__What is expected__: What is needed here is an exact repetition of the records below, beginning at the line that has "(firstFrom (fun p => let l := upPages d n p" and stopping after the line that has "def pageQuiet (d".
- - - - - - -
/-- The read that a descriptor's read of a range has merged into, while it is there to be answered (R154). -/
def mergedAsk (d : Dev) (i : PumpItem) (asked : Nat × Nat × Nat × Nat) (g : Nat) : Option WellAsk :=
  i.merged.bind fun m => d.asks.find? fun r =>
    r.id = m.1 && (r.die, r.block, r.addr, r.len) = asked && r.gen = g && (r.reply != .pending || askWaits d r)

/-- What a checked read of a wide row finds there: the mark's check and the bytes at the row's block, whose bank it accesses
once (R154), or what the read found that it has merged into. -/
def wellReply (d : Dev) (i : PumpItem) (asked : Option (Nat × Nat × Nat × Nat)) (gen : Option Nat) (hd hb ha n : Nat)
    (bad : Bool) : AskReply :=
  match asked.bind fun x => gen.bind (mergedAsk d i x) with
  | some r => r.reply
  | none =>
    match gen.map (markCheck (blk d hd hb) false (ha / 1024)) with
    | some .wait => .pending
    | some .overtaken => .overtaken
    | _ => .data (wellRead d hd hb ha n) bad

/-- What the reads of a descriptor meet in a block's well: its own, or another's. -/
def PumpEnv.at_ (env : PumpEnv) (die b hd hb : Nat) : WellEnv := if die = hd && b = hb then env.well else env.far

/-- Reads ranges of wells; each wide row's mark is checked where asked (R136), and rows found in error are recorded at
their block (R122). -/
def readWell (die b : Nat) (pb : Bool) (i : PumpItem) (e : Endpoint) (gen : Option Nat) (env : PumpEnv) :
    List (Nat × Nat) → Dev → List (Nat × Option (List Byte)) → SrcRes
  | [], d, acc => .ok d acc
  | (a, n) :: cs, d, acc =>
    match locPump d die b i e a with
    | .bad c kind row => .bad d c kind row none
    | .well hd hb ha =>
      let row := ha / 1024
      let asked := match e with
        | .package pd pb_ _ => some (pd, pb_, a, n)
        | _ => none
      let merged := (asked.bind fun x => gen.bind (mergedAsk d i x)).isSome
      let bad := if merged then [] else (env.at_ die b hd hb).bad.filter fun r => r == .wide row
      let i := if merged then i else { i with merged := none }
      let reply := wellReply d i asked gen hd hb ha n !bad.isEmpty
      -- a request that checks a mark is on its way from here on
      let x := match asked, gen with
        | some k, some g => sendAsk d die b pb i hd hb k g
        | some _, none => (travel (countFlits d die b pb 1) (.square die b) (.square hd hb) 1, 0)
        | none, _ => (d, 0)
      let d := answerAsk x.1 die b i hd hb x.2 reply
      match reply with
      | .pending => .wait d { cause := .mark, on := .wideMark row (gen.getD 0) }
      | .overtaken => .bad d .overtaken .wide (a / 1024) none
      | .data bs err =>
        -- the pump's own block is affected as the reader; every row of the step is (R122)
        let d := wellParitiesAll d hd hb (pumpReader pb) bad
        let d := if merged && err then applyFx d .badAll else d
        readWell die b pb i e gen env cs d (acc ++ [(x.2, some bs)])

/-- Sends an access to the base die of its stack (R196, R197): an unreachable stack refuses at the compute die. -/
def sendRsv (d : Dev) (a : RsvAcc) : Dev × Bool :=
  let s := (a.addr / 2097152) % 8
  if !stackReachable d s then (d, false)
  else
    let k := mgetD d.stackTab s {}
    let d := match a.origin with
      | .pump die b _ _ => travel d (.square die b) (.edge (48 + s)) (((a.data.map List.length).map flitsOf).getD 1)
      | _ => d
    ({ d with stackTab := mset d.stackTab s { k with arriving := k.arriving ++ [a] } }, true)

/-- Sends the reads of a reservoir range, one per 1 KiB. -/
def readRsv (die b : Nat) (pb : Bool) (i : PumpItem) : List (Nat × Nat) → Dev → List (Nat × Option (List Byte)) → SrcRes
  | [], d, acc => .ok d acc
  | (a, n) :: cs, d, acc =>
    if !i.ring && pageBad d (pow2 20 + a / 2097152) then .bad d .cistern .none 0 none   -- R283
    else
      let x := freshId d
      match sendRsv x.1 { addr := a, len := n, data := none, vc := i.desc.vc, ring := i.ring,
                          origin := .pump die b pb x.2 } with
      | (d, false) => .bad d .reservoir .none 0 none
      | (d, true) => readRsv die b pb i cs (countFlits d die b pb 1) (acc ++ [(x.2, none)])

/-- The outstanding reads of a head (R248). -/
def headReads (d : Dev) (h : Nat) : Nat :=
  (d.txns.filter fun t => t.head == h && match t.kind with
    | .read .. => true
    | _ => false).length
- - - - - - -
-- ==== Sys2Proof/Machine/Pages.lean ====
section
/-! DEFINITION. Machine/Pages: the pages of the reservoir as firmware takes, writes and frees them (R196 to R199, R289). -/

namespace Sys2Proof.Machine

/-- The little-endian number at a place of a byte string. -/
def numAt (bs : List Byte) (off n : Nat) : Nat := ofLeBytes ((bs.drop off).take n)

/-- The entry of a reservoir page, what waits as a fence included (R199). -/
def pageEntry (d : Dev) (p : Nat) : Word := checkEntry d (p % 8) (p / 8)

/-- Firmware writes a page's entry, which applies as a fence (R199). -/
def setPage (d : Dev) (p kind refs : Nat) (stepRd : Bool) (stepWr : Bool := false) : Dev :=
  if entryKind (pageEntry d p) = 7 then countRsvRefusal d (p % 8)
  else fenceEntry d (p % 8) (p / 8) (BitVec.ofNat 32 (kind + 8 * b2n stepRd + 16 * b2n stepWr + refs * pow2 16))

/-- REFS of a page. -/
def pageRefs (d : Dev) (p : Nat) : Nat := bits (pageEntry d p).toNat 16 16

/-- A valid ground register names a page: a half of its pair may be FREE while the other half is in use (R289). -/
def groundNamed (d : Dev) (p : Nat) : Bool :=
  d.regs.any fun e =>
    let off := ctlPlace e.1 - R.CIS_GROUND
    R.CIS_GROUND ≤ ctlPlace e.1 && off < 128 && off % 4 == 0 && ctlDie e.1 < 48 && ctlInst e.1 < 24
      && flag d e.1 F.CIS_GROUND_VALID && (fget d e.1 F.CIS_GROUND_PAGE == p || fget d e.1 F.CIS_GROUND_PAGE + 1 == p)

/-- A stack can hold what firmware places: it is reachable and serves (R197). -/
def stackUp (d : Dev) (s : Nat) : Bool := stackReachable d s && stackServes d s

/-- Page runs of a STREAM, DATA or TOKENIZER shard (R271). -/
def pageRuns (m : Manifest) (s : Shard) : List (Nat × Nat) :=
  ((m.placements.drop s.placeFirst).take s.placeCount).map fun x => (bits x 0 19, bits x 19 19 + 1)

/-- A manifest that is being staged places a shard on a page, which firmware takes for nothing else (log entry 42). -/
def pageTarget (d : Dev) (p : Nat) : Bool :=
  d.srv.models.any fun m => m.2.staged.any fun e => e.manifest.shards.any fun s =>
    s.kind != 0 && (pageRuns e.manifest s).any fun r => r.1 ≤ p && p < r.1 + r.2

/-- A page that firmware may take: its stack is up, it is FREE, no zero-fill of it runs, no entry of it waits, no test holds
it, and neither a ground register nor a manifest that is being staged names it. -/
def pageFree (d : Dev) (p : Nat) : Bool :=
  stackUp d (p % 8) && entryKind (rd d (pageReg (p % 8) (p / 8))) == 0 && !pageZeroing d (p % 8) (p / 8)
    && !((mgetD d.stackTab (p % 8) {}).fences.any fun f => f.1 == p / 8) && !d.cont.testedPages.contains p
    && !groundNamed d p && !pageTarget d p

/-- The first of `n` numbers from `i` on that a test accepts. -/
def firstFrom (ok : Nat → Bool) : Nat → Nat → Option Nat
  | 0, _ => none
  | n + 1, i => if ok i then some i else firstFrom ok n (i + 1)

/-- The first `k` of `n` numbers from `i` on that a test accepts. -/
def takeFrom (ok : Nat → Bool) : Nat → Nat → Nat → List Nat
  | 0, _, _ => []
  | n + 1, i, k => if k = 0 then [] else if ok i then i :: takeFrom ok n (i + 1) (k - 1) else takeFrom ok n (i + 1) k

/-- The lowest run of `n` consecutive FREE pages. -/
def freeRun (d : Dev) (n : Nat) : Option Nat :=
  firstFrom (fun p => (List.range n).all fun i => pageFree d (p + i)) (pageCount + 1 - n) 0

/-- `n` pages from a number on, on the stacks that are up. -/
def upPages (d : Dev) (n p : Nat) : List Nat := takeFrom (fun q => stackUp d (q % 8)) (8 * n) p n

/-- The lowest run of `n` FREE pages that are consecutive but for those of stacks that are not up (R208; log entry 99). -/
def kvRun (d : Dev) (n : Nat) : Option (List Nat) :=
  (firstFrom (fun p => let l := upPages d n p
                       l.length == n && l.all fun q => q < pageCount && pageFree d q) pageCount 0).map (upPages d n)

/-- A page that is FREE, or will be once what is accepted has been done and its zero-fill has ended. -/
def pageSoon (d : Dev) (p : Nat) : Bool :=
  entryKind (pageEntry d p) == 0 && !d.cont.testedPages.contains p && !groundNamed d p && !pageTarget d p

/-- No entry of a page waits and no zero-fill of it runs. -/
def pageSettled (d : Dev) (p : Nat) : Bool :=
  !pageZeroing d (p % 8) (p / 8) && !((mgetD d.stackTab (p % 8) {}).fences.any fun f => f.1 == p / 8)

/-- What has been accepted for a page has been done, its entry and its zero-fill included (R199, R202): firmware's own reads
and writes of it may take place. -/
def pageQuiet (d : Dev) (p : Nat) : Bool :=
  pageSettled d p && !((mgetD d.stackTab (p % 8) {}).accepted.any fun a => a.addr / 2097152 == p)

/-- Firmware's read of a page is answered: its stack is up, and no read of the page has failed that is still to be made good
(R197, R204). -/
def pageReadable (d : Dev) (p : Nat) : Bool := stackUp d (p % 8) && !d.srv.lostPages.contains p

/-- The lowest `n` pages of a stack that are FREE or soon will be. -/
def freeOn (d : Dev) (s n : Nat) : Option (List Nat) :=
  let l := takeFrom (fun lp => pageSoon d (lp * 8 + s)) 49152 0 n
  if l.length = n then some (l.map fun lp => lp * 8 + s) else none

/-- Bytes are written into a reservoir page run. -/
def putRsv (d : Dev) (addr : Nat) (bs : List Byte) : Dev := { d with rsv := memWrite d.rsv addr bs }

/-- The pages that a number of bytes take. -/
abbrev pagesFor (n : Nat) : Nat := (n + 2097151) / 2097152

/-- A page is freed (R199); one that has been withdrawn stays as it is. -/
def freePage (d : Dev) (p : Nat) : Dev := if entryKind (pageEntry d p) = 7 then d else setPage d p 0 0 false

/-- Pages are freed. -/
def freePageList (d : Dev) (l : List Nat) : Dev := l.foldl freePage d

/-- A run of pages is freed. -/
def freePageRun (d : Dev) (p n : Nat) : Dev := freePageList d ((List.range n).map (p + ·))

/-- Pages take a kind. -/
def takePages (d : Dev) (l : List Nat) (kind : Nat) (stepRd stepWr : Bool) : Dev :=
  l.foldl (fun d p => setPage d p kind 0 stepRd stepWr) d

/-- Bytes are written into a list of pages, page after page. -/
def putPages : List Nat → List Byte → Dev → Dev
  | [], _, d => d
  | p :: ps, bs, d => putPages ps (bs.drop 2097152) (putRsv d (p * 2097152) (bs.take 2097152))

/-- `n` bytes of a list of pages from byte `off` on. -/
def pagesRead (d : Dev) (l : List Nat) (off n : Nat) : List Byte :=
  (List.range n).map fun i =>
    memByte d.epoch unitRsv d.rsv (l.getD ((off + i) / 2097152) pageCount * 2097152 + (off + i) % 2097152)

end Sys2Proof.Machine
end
- - - - - - -
__Expected answer__:
  (firstFrom (fun p => let l := upPages d n p
                       l.length == n && l.all fun q => q < pageCount && pageFree d q) pageCount 0).map (upPages d n)

/-- A page that is FREE, or will be once what is accepted has been done and its zero-fill has ended. -/
def pageSoon (d : Dev) (p : Nat) : Bool :=
  entryKind (pageEntry d p) == 0 && !d.cont.testedPages.contains p && !groundNamed d p && !pageTarget d p

/-- No entry of a page waits and no zero-fill of it runs. -/
def pageSettled (d : Dev) (p : Nat) : Bool :=
  !pageZeroing d (p % 8) (p / 8) && !((mgetD d.stackTab (p % 8) {}).fences.any fun f => f.1 == p / 8)

/-- What has been accepted for a page has been done, its entry and its zero-fill included (R199, R202): firmware's own reads
and writes of it may take place. -/
def pageQuiet (d : Dev) (p : Nat) : Bool :=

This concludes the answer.